Search the entries below for the word "outbox" and copy every line where it appears.

-- Data for analysis follows --

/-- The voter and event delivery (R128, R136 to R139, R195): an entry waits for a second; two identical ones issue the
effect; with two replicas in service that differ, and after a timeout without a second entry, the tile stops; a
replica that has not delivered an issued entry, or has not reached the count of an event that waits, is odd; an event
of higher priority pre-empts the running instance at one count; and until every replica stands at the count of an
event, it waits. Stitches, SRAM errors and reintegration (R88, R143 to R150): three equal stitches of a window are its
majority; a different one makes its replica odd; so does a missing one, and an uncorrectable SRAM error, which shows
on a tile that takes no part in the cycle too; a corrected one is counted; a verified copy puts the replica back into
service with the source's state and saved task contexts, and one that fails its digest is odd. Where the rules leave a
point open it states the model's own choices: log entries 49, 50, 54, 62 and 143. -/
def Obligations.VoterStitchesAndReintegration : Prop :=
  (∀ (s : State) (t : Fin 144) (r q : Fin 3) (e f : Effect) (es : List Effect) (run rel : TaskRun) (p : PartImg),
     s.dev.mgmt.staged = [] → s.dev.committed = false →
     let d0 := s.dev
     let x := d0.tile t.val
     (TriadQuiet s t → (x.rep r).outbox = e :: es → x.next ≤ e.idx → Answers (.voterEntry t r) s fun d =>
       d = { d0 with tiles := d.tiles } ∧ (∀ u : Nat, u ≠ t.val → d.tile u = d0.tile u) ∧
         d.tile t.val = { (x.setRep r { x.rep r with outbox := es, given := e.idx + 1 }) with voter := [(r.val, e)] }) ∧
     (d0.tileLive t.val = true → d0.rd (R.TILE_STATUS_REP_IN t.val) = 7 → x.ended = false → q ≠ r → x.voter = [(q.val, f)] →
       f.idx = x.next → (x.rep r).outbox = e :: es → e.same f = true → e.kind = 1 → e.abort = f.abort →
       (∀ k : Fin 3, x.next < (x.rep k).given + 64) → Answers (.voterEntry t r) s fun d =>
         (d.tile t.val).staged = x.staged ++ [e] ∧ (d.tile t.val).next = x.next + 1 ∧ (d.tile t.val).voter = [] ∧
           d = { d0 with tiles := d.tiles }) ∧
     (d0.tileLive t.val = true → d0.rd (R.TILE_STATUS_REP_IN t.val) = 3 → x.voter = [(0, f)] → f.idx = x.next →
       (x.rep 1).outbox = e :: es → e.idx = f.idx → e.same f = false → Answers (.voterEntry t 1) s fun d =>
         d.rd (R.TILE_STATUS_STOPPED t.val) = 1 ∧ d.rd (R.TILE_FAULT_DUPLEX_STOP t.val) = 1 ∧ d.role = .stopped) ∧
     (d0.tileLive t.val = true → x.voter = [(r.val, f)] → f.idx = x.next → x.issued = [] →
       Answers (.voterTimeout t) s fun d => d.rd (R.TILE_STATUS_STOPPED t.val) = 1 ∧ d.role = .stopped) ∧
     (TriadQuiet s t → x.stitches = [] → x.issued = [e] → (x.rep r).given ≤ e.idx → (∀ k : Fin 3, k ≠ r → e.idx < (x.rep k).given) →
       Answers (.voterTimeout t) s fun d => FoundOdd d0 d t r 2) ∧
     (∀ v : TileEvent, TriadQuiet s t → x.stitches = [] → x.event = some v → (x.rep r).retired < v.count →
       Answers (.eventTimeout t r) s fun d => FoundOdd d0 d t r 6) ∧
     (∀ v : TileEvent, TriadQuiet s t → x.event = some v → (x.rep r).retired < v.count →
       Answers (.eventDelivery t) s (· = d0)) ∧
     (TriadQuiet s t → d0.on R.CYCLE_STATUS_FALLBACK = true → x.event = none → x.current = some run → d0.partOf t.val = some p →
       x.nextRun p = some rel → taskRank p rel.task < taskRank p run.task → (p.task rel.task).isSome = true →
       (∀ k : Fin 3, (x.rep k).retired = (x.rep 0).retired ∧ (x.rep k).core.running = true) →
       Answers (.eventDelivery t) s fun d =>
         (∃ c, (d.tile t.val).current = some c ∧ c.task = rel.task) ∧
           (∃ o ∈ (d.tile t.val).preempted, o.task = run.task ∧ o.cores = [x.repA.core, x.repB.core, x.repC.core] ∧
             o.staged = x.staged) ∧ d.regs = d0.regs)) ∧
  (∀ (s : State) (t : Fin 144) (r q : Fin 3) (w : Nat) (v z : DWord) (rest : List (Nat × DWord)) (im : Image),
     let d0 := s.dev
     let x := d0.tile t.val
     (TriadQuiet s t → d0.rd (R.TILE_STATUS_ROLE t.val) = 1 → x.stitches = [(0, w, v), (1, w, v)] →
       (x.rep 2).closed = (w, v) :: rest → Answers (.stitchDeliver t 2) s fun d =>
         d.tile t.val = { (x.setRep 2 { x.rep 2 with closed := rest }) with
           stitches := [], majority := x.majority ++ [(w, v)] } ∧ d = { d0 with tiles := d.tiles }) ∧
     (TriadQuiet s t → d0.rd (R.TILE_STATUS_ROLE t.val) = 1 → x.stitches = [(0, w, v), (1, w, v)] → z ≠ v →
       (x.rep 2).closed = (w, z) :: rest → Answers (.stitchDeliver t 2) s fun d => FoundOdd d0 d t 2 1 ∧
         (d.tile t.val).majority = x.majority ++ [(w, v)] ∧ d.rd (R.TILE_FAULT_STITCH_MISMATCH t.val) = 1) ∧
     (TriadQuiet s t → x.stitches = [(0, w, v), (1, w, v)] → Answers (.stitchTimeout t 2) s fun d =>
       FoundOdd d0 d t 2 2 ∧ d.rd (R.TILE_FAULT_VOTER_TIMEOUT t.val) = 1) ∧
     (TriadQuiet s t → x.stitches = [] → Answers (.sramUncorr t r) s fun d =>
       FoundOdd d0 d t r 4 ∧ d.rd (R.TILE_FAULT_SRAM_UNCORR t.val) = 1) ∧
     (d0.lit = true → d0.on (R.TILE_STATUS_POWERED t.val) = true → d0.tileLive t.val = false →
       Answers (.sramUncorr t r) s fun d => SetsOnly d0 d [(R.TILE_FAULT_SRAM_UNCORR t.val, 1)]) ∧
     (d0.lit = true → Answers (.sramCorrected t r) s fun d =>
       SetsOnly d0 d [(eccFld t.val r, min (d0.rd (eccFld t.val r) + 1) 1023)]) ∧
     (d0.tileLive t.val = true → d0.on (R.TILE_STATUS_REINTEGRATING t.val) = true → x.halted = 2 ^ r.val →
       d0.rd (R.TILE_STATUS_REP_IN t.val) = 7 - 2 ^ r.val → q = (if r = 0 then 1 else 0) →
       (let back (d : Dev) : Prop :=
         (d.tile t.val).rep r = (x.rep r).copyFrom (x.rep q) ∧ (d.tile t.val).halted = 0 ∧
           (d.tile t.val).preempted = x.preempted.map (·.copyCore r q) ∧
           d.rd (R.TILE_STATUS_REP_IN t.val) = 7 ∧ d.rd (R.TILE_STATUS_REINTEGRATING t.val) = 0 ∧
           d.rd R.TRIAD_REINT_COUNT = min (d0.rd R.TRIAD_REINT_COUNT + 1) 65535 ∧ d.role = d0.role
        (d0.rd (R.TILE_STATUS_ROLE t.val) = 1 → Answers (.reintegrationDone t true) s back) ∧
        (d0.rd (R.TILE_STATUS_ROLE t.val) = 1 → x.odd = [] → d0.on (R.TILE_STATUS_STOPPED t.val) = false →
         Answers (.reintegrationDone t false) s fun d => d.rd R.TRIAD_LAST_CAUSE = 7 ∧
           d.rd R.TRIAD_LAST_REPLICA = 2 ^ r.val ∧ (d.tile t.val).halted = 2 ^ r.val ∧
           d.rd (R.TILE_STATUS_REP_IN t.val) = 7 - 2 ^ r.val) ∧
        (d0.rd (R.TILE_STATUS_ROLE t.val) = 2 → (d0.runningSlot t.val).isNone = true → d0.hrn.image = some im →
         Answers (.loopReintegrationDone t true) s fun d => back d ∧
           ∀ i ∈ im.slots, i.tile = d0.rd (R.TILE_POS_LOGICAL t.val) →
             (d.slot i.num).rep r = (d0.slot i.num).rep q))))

-- Data for analysis concluded --

*Task response*
     (TriadQuiet s t → (x.rep r).outbox = e :: es → x.next ≤ e.idx → Answers (.voterEntry t r) s fun d =>
         d.tile t.val = { (x.setRep r { x.rep r with outbox := es, given := e.idx + 1 }) with voter := [(r.val, e)] }) ∧
       f.idx = x.next → (x.rep r).outbox = e :: es → e.same f = true → e.kind = 1 → e.abort = f.abort →
       (x.rep 1).outbox = e :: es → e.idx = f.idx → e.same f = false → Answers (.voterEntry t 1) s fun d =>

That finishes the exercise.